说着我破开死者的胸膛,这次可以彻底检查一下他的肺部,但一看这里是空着的,肋骨附近也没发现,烟尘什么的就算有都看不到,由于肺部不见了。
幸亏他的气管还在,让黄可莹夹起来拿出无影灯往里面一照,我就发现气管里没有灰尘正确的说应该很干净,仿佛使用过什么清洁剂清洗过。
注意到这种情况,我再去观察死者身体的其他地方,我就发现他的体内也是被清洗过一次,许多皮肉都挺干净的。
这样清理内部的肉到底有什么意义,是为了食用吗?这是我第一个想到的方向,一告诉黄可莹这想法就吓倒她了。
“你别吓我的,你是说有人掏出他的内脏吃了?”黄可莹道。
“我也不知道是什么东西,如果我们能放大死者内部皮肉的伤口大小,估计应该可以知道。”
我一说完,黄可莹摇头道:“不对啊,如果伤口很明显,应该是人类或者野兽,但现在用肉眼都没有看清楚!”
“看来撕咬他的是很微小的物种。”我解释。
说到这里,我们马上拿出显微镜和放大镜,加上无影灯开始转动起来慢慢对比分析。
当死者身体上的伤口被放大无数倍之后,我们发现这种伤口竟然小的只有半毫米左右,如果不是显微镜根本就看不出来。
“有什么东西能造成那么小的伤口?”我问。
“应该是昆虫还是什么细菌!”黄可莹按照她法医学的理论跟我说。
我也感觉有这样的可能但我感觉要证实这些还得进行一个方法,我让黄可莹给我准备一个带着凹槽的木盒子,把它雕塑成死者脑袋的大小让死者的脑袋挨在上面,看到我这样做,黄可莹就问我那是什么东西,我说这个方块叫称脑箱,可以测试一下死者脑袋的重量。
“那这样做有什么作用吗?”黄可莹问。
我说:“如果他是被烧死的,大脑由于过程中吸引的烟雾会产生许多伤痕,从而导致淤血淤积脑袋就会比之前更加的重,要是他的脑袋没有出现这种现象,那只能证明,他绝对不是烧死的!”

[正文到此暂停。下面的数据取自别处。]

-- ==== Sys2Proof/Machine/UnitCommands.lean ====
section
/-! DEFINITION. The host commands of the tick unit (R118, R119), the notice unit (R163 to R165) and the condition unit (R167 to R170). -/

namespace Sys2Proof.Machine

/-- The arguments of SET_TIMING (R118): a tick period of 1 to 250 ms. -/
def decodeTiming (period : Byte) (expiry : Half) : Option (Nat × Half) :=
  if 1 ≤ period.toNat && period.toNat ≤ 250 then some (period.toNat, expiry) else none

/-- SET_TIMING (R118). -/
def State.setTiming (period : Nat) (expiry : Half) (s : State) : State :=
  { s with tickPeriod := period, learnedExpiry := expiry }.complete .ok []

/-- READ_TIMING's 15 bytes (R119, R182): with no sweep in flight, sweep now and next slot are zero. -/
def State.timingBytes (s : State) : List Byte :=
  [byteOf s.tickPeriod] ++ halfBytes s.learnedExpiry ++ tickBytes s.tick ++
  (match s.sweep with
    | none => List.replicate 7 0
    | some w => [1] ++ tickBytes w.now ++ halfBytes (BitVec.ofNat 16 w.pos)) ++
  [boolByte s.sweepOwed]

/-- POP_NOTICE: the head entry leaves and is returned with the number left, or EMPTY (R163). -/
def State.popNotice (s : State) : State :=
  match s.notices with
  | [] => s.complete .empty []
  | head :: rest => { s with notices := rest }.complete .ok (noticeImage head ++ [byteOf rest.length])

/-- The start slot of SCAN_MISSED: at most 511 (R164). -/
def decodeStart (start : Half) : Option Nat := if start.toNat < 512 then some start.toNat else none

/-- How many missed marks are set over the whole table (R164). -/
def State.missedCount (s : State) : Nat := (List.range 512).countP fun i => (s.slotAt i).missed

/-- SCAN_MISSED: the first set mark at or above the start slot clears, or NOT_FOUND (R164). -/
def State.scanMissed (start : Nat) (s : State) : State :=
  match (List.range' start (512 - start)).find? fun i => (s.slotAt i).missed with
  | none => s.complete .notFound []
  | some i =>
    let t := s.modifySlot i fun x => { x with missed := false }
    t.complete .ok (halfBytes (BitVec.ofNat 16 i) ++ halfBytes (BitVec.ofNat 16 t.missedCount))

/-- The arguments of SET_NOTICE (R165): a threshold of 1 to 64; every byte is a hold-off in range. -/
def decodeNotice (threshold holdOff : Byte) : Option (Nat × Nat) :=
  if 1 ≤ threshold.toNat && threshold.toNat ≤ 64 then some (threshold.toNat, holdOff.toNat) else none

/-- SET_NOTICE (R165); NOTICE_N, a function of the state, follows at once. -/
def State.setNotice (threshold holdOff : Nat) (s : State) : State :=
  { s with threshold := threshold, holdOff := holdOff }.complete .ok []

/-- SET_ROUTES (R167); NOTICE_N and ALERT_N follow at once. -/
def State.setRoutes (r : Routes) (s : State) : State := { s with routes := r }.complete .ok []

/-- The argument of CLEAR_CONDITIONS: a set of the seven conditions, bit 7 zero (R168, R182). -/
def decodeConditionSet (flags : Byte) : Option Byte := if flags.getLsbD 7 then none else some flags

/-- CLEAR_CONDITIONS: the named flags clear; the answer is the flags left (R168). -/
def State.clearConditions (flags : Byte) (s : State) : State :=
  { s with conditions := s.conditions.without flags }.complete .ok [(s.conditions.without flags).byte]

/-- READ_FAULT (R170). -/
def State.readFault (s : State) : State := s.complete .ok (captureImage s.capture)

/-- CLEAR_FAULT: the capture empties; the answer is whether it was filled (R170). -/
def State.clearFault (s : State) : State := { s with capture := none }.complete .ok [boolByte s.capture.isSome]

/-- SET_TIMING (R118). -/
def execSetTiming (period : Byte) (expiry : Half) (s : State) : Answer :=
  whilePowered (hostCommand 3 inConfig (decodeTiming period expiry) fun a => State.setTiming a.1 a.2) s

/-- READ_TIMING (R119). -/
def execReadTiming (s : State) : Answer :=
  whilePowered (hostCommand 0 inService (some ()) fun _ t => t.complete .ok t.timingBytes) s

/-- POP_NOTICE (R163). -/
def execPopNotice (s : State) : Answer := whilePowered (hostCommand 0 inService (some ()) fun _ => State.popNotice) s

/-- SCAN_MISSED (R164). -/
def execScanMissed (start : Half) (s : State) : Answer :=
  whilePowered (hostCommand 2 inService (decodeStart start) State.scanMissed) s

/-- SET_NOTICE (R165). -/
def execSetNotice (threshold holdOff : Byte) (s : State) : Answer :=
  whilePowered (hostCommand 2 inService (decodeNotice threshold holdOff) fun a => State.setNotice a.1 a.2) s

/-- SET_ROUTES (R167). -/
def execSetRoutes (routes : RoutesArg) (s : State) : Answer :=
  whilePowered (hostCommand 7 inService (decodeRoutes routes) State.setRoutes) s

/-- CLEAR_CONDITIONS (R168). -/
def execClearConditions (flags : Byte) (s : State) : Answer :=
  whilePowered (hostCommand 1 inService (decodeConditionSet flags) State.clearConditions) s

/-- READ_FAULT (R170). -/
def execReadFault (s : State) : Answer := whilePowered (hostCommand 0 inService (some ()) fun _ => State.readFault) s

/-- CLEAR_FAULT (R170). -/
def execClearFault (s : State) : Answer := whilePowered (hostCommand 0 inService (some ()) fun _ => State.clearFault) s

end Sys2Proof.Machine
end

“没想到都来到这种地步了,你居然还在研究这个问题,我看这个男人一定是被什么细菌分解了的!”
“可问题是,这种细菌怎么会突然出现,不是应该人死后才会有吗?”我一句话把黄可莹问的不知道怎么回答。
她一时间错愕了起来道:“那难道是昆虫吗?”
我摇头:“也不能确定,或许问题在那诡楼里,我想得让刘雨宁派人去调查一下诡楼的一些线索了,不能只针对那些报纸上的新闻来理解这一切的!”

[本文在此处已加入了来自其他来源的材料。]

-- ==== Sys2Proof/Certificates/Slice0/Obligations.lean ====
section
/-! DEFINITION. The statements for the provers: what each command does, when it completes, what it leaves alone, and the
invariants that every step keeps. A next state written as an update of `s` says that every other field is as it was. -/

open Sys2Proof Sys2Proof.Machine

/-! ## The block as a whole -/

/-- A step with a command waiting is `exec` of that command on the state with the queue's rest. -/
def Obligations.StepRunsTheFrontCommand : Prop :=
  ∀ (c : Instr) (rest : List Instr) (s : State), s.pending = c :: rest → step s = exec c { s with pending := rest }

/-- A step on an empty queue is one millisecond (the model's choice, logs 4 and 6): nothing while RESET_N is held; the notices wait; the
prescale counts where the tick counter runs, and the millisecond that fills the tick period is a tick (R116, R165); and a driven break
counts down, or ends with its last millisecond, but for a continuous one (R79, R80). -/
def Obligations.AStepOnAnEmptyQueueIsOneMillisecond : Prop :=
  ∀ s : State, s.pending = [] →
    (s.resetHeld = true → step s = .next s) ∧
    (s.resetHeld = false → (∀ l, (s.line l).drivesBreak = false) →
      (s.takesFrames = false → step s = .next { s with notices := s.notices.map (Notice.wait 1) }) ∧
      (s.takesFrames = true → s.prescale + 1 < s.tickPeriod →
        step s = .next { s with notices := s.notices.map (Notice.wait 1), prescale := s.prescale + 1 }) ∧
      (s.takesFrames = true → s.tickPeriod ≤ s.prescale + 1 →
        step s = exec .tick { s with notices := s.notices.map (Notice.wait 1) })) ∧
    (s.resetHeld = false → (s.takesFrames = false ∨ s.prescale + 1 < s.tickPeriod) →
      ∃ t, step s = .next t ∧
        { t with lines := s.lines } = { s with
          notices := s.notices.map (Notice.wait 1), prescale := if s.takesFrames then s.prescale + 1 else s.prescale } ∧
        ∀ l,
          ((∀ d r, (s.line l).hold ≠ .breaking d r) → t.line l = s.line l) ∧
          (∀ r, (s.line l).hold = .breaking 65535 r → t.line l = s.line l) ∧
          (∀ d r, (s.line l).hold = .breaking d r → d ≠ 65535 → 1 < d.toNat →
            t.line l = { s.line l with hold := .breaking (d - 1) r }) ∧
          (∀ d r, (s.line l).hold = .breaking d r → d.toNat ≤ 1 →
            t.line l = { s.line l with
              hold := .off, rx := if s.lineActive l then .waiting else .stopped, restartRequest := (s.line l).restartRequest || r }))

/-- Every command answers a next state in every state, and leaves the queue of waiting commands alone. That it does so where its event
cannot happen, and the queue itself, are the model's choice (log 1). -/
def Obligations.NoCommandStopsOrTouchesTheQueue : Prop :=
  ∀ (c : Instr) (s : State), ∃ t, exec c s = .next t ∧ t.pending = s.pending

/-- While RESET_N is held low, only a reset of the supply or of the pin, or the release of the pin, changes anything (R177). -/
def Obligations.NothingHappensWhileResetIsHeld : Prop :=
  ∀ (c : Instr) (s : State), s.resetHeld = true → c ≠ .powerOnReset → c ≠ .pinReset → c ≠ .resetNRelease →
    exec c s = .next s

/-- The state after a power-on reset has the values of R14, R48, R59, R116, R165, R167 and R171, and every invariant. -/
def Obligations.ResetHasThePowerOnValuesAndTheInvariants : Prop :=
  let s := State.reset
  s.mode = .starting ∧ s.target = .starting ∧ s.origin = none ∧ s.transition = none ∧ s.startup = .inProgress ∧
  (∀ i, s.slotAt i = Slot.reset) ∧ s.layout = { b := 384, l := 64, e := 64 } ∧ s.victim = 384 ∧ s.holds = [] ∧
  s.arb = { fieldShare := 4, sweepShare := 32, run := 0, pointer := 3, sweepWait := 0 } ∧
  (∀ l, s.line l = LineState.withSettings LineSettings.reset) ∧
  s.tick = 0 ∧ s.prescale = 0 ∧ s.tickPeriod = 10 ∧ s.learnedExpiry = 6000 ∧ s.sweepOwed = false ∧ s.sweep = none ∧
  s.notices = [] ∧ s.threshold = 1 ∧ s.holdOff = 0 ∧ s.conditions = Conditions.clear ∧ s.routes = Routes.reset ∧
  s.capture = none ∧ s.slot = .idle ∧ s.refused = false ∧ s.noticeN = false ∧ s.alertN = false ∧
  layoutCovers s ∧ keysNeverOverlap s ∧ noticesBounded s ∧ arbiterInRange s ∧ holdsAgree s ∧ modesAgree s ∧
  queuesBounded s ∧ valuesAgree s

要调查资料我感觉找老晓和宋馨帮忙会更加好,但要对现实中的东西进行实地考察也是必须的,毕竟许多民间的说法会比网路上调查到的更加真实。
我先去找谢小雨,问她那边的验尸情况,结果一问才知道她和我们得出的结论几乎一样,看来是没错了,那我就去找刘雨宁帮忙。
找到刘雨宁,还没开口,她就知道我要调查那诡楼了,自已也去找老晓了,宋馨也在技术科敲击着键盘。
但因为上次在诡楼里逗留的事情,她好像还有点心有余悸,看着她挺胆怯的,我也不知道怎么说。
幸亏这里的人多,她工作起来还算认真,此刻黄大强在旁边吃着泡面道:“那屋子看着就挺可怕的,不会是闹鬼吧?”
“怎么可能,那一定是新闻上乱写的,难道随便几句后就把你吓到吗?”刘雨宁没好气地骂道。
“可之前我们进去都差点被困着了,幸亏你们及时赶到!”
“哼,你们不是能和外界联系吗?还有那个修女,不是她带你们离开吗?”
提起钟白兰她现在被我们招待到贵宾室了,暂时还不能离开,几名警员正在询问她情况,她都坦白说了,但看她的样子仿佛有点迷迷糊糊的,似乎是忘记了一些事情。
我们问过她好几次,她都说不知道了,现在也搞不懂自已应该去什么地方,她说不知道东玛丽修道院是那里。
我就无语了,她自已不记得我们更加调查不出来,因为我让宋馨搜索过,中山范围内根本没有这个修道院。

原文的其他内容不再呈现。